As a main rule, the rules relating to setting up a business must be applied to transformation (merger or division). An economic organisation may not be reorganised if it is under liquidation or final settlement, or if a court or prosecutor proceeding in a criminal case notifies the company or the registry court that a criminal action may take place against the company. A company created by transformation is the general legal successor to the transformed company.
The company must decide on transformation on two occasions, unless otherwise provided for in the articles of association. Firstly, it decides on the intention to undergo a transformation, and the form of the new company, and then it decides on the draft balance of assets and property inventory prepared by the managing director, the draft agreement on the legal successor company, and on the procedure for settlement with members who do not wish to participate in the legal successor company. An announcement on the transformation must be published in the Companies' Gazette, and it must contain the most important data relating to the company being created and the company being transformed.
Applications for the registration of a company (transformation) must be submitted electronically, and the necessary stamp duty for the proceedings and the costs of publication must be paid electronically before the application for the registration of a company (transformation) is submitted. The application is submitted by the legal representative (who countersigned the articles of association) authorised by the company's legal representative to the registry court.
You can find out whether a company is under liquidation or bankruptcy proceedings from the Online Companies’ Gazette.
The Weekly Bankruptcy Bulletin is a service that needs to be registered for, and it lists all Hungarian companies in bankruptcy, liquidation or solvent liquidation proceedings.

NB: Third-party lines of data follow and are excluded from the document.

-- ==== Sys2Proof/Laws/PerInstr.lean ====
section
/-! SUPPORT. Statements for all commands, one lemma per constructor. `EncodesItsRow`: the encoder's word of a command carries
its row's opcode and satisfies its row's `match` and `mask` (`spec/30_encoding.md` R84, R89), for every value of its fields. -/

namespace Sys2Proof.Laws

/-- The command's word has the opcode of its row, and its must-be-zero fields are zero. -/
def EncodesItsRow.Statement (i : Instr) : Prop :=
  opField (encode i) = (rowOf i).code ∧ encode i &&& (rowOf i).mask = (rowOf i).matchWord

/-- The masks that keep `op` and every field but some: one field pattern each. -/
theorem mask_pack : (0xFF0F00FF : CmdWord) = packV 0xFF 0 0xF 0 0xFF ∧ (0xFF0FFFFF : CmdWord) = packV 0xFF 0 0xF 0xFF 0xFF ∧
    (0xFF00FFFF : CmdWord) = packV 0xFF 0 0 0xFF 0xFF ∧ (0xFF0F0000 : CmdWord) = packV 0xFF 0 0xF 0 0 ∧
    (0xFFFF00FF : CmdWord) = packV 0xFF 0xF 0xF 0 0xFF := by decide

/-- A word masked by a field pattern whose kept fields are zero in it, except `op`. -/
theorem packV_masked (op : BitVec 8) (d md s ms : SlotNo) (a ma b mb : SmallOp) (hd : d &&& md = 0) (hs : s &&& ms = 0)
    (ha : a &&& ma = 0) (hb : b &&& mb = 0) : packV op d s a b &&& packV 0xFF md ms ma mb = packV op 0 0 0 0 := by
  rw [packV_and, hd, hs, ha, hb, show op &&& 0xFF = op from BitVec.and_allOnes]

theorem EncodesItsRow.create (d : SlotNo) (n : SmallOp) : EncodesItsRow.Statement (.create d n) :=
  ⟨opField_packV _ _ _ _ _, by
    show packV 0x01 d 0 n 0 &&& 0xFF0F00FF = _
    rw [mask_pack.1]; exact packV_masked _ _ _ _ _ _ _ _ _ BitVec.and_zero rfl BitVec.and_zero rfl⟩

theorem EncodesItsRow.destroy (d : SlotNo) : EncodesItsRow.Statement (.destroy d) :=
  ⟨opField_packV _ _ _ _ _, by
    show packV 0x02 d 0 0 0 &&& 0xFF0FFFFF = _
    rw [mask_pack.2.1]; exact packV_masked _ _ _ _ _ _ _ _ _ BitVec.and_zero rfl rfl rfl⟩

theorem EncodesItsRow.copy (d src : SlotNo) : EncodesItsRow.Statement (.copy d src) :=
  ⟨opField_packV _ _ _ _ _, by
    show packV 0x03 d src 0 0 &&& 0xFF00FFFF = _
    rw [mask_pack.2.2.1]; exact packV_masked _ _ _ _ _ _ _ _ _ BitVec.and_zero BitVec.and_zero rfl rfl⟩

theorem EncodesItsRow.rdblk (d : SlotNo) (idx : BlockIdx) : EncodesItsRow.Statement (.rdblk d idx) :=
  ⟨opField_packX _ _ _ _, by
    show packX 0x04 d 0 idx &&& 0xFF0F0000 = _
    rw [mask_pack.2.2.2.1, packX_eq]
    exact packV_masked _ _ _ _ _ _ _ _ _ BitVec.and_zero rfl BitVec.and_zero BitVec.and_zero⟩

theorem EncodesItsRow.wrblk (d : SlotNo) (idx : BlockIdx) : EncodesItsRow.Statement (.wrblk d idx) :=
  ⟨opField_packX _ _ _ _, by
    show packX 0x05 d 0 idx &&& 0xFF0F0000 = _
    rw [mask_pack.2.2.2.1, packX_eq]
    exact packV_masked _ _ _ _ _ _ _ _ _ BitVec.and_zero rfl BitVec.and_zero BitVec.and_zero⟩

theorem EncodesItsRow.rdstat : EncodesItsRow.Statement .rdstat :=
  ⟨opField_packV _ _ _ _ _, by decide⟩

theorem EncodesItsRow.rdnv (d : SlotNo) : EncodesItsRow.Statement (.rdnv d) :=
  ⟨opField_packV _ _ _ _ _, by
    show packV 0x07 d 0 0 0 &&& 0xFF0FFFFF = _
    rw [mask_pack.2.1]; exact packV_masked _ _ _ _ _ _ _ _ _ BitVec.and_zero rfl rfl rfl⟩

theorem EncodesItsRow.supclr : EncodesItsRow.Statement .supclr :=
  ⟨opField_packV _ _ _ _ _, by decide⟩

theorem EncodesItsRow.suppush (v : SmallOp) : EncodesItsRow.Statement (.suppush v) :=
  ⟨opField_packV _ _ _ _ _, by
    show packV 0x09 0 0 v 0 &&& 0xFFFF00FF = _
    rw [mask_pack.2.2.2.2]; exact packV_masked _ _ _ _ _ _ _ _ _ rfl rfl BitVec.and_zero rfl⟩

theorem EncodesItsRow.rdsup (p : SmallOp) : EncodesItsRow.Statement (.rdsup p) :=
  ⟨opField_packV _ _ _ _ _, by
    show packV 0x0A 0 0 p 0 &&& 0xFFFF00FF = _
    rw [mask_pack.2.2.2.2]; exact packV_masked _ _ _ _ _ _ _ _ _ rfl rfl BitVec.and_zero rfl⟩

theorem EncodesItsRow.hasvar (d : SlotNo) (v : SmallOp) : EncodesItsRow.Statement (.hasvar d v) :=
  ⟨opField_packV _ _ _ _ _, by
    show packV 0x10 d 0 v 0 &&& 0xFF0F00FF = _
    rw [mask_pack.1]; exact packV_masked _ _ _ _ _ _ _ _ _ BitVec.and_zero rfl BitVec.and_zero rfl⟩

theorem EncodesItsRow.cof0i (d : SlotNo) (v : SmallOp) : EncodesItsRow.Statement (.cof0i d v) :=
  ⟨opField_packV _ _ _ _ _, by
    show packV 0x11 d 0 v 0 &&& 0xFF0F00FF = _
    rw [mask_pack.1]; exact packV_masked _ _ _ _ _ _ _ _ _ BitVec.and_zero rfl BitVec.and_zero rfl⟩

theorem EncodesItsRow.cof1i (d : SlotNo) (v : SmallOp) : EncodesItsRow.Statement (.cof1i d v) :=
  ⟨opField_packV _ _ _ _ _, by
    show packV 0x12 d 0 v 0 &&& 0xFF0F00FF = _
    rw [mask_pack.1]; exact packV_masked _ _ _ _ _ _ _ _ _ BitVec.and_zero rfl BitVec.and_zero rfl⟩

theorem EncodesItsRow.swapadji (d : SlotNo) (v : SmallOp) : EncodesItsRow.Statement (.swapadji d v) :=
  ⟨opField_packV _ _ _ _ _, by
    show packV 0x20 d 0 v 0 &&& 0xFF0F00FF = _
    rw [mask_pack.1]; exact packV_masked _ _ _ _ _ _ _ _ _ BitVec.and_zero rfl BitVec.and_zero rfl⟩

theorem EncodesItsRow.swapi (d : SlotNo) (v w : SmallOp) : EncodesItsRow.Statement (.swapi d v w) :=
  ⟨opField_packV _ _ _ _ _, by
    show packV 0x21 d 0 v w &&& 0xFF0F0000 = _
    rw [mask_pack.2.2.2.1]; exact packV_masked _ _ _ _ _ _ _ _ _ BitVec.and_zero rfl BitVec.and_zero BitVec.and_zero⟩

theorem EncodesItsRow.flipi (d : SlotNo) (v : SmallOp) : EncodesItsRow.Statement (.flipi d v) :=
  ⟨opField_packV _ _ _ _ _, by
    show packV 0x22 d 0 v 0 &&& 0xFF0F00FF = _
    rw [mask_pack.1]; exact packV_masked _ _ _ _ _ _ _ _ _ BitVec.and_zero rfl BitVec.and_zero rfl⟩

theorem EncodesItsRow.minbasei (d : SlotNo) : EncodesItsRow.Statement (.minbasei d) :=
  ⟨opField_packV _ _ _ _ _, by
    show packV 0x30 d 0 0 0 &&& 0xFF0FFFFF = _
    rw [mask_pack.2.1]; exact packV_masked _ _ _ _ _ _ _ _ _ BitVec.and_zero rfl rfl rfl⟩

theorem EncodesItsRow.expandi (d : SlotNo) : EncodesItsRow.Statement (.expandi d) :=
  ⟨opField_packV _ _ _ _ _, by
    show packV 0x31 d 0 0 0 &&& 0xFF0FFFFF = _
    rw [mask_pack.2.1]; exact packV_masked _ _ _ _ _ _ _ _ _ BitVec.and_zero rfl rfl rfl⟩

theorem EncodesItsRow.extfill (d src : SlotNo) : EncodesItsRow.Statement (.extfill d src) :=
  ⟨opField_packV _ _ _ _ _, by
    show packV 0x40 d src 0 0 &&& 0xFF00FFFF = _
    rw [mask_pack.2.2.1]; exact packV_masked _ _ _ _ _ _ _ _ _ BitVec.and_zero BitVec.and_zero rfl rfl⟩

theorem EncodesItsRow.nexti (d : SlotNo) : EncodesItsRow.Statement (.nexti d) :=
  ⟨opField_packV _ _ _ _ _, by
    show packV 0x50 d 0 0 0 &&& 0xFF0FFFFF = _
    rw [mask_pack.2.1]; exact packV_masked _ _ _ _ _ _ _ _ _ BitVec.and_zero rfl rfl rfl⟩

theorem EncodesItsRow.shli (d : SlotNo) : EncodesItsRow.Statement (.shli d) :=
  ⟨opField_packV _ _ _ _ _, by
    show packV 0x51 d 0 0 0 &&& 0xFF0FFFFF = _
    rw [mask_pack.2.1]; exact packV_masked _ _ _ _ _ _ _ _ _ BitVec.and_zero rfl rfl rfl⟩

end Sys2Proof.Laws
end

The purpose of the Simple State Programme is to reduce the administrative loads of the businesses. One of the most important objectives of the medium term government programme is to improve the terms of enforcement of law for businesses. In the frame of the programme, a study will be made that examines how a bankruptcy preventing procedural order can be established that specifies the terms of determination of management responsibility if insolvency is expected, or how an agreement on the reorganisation of the enterprises can be facilitated, or what terms may result in a failure to make a bankruptcy agreement.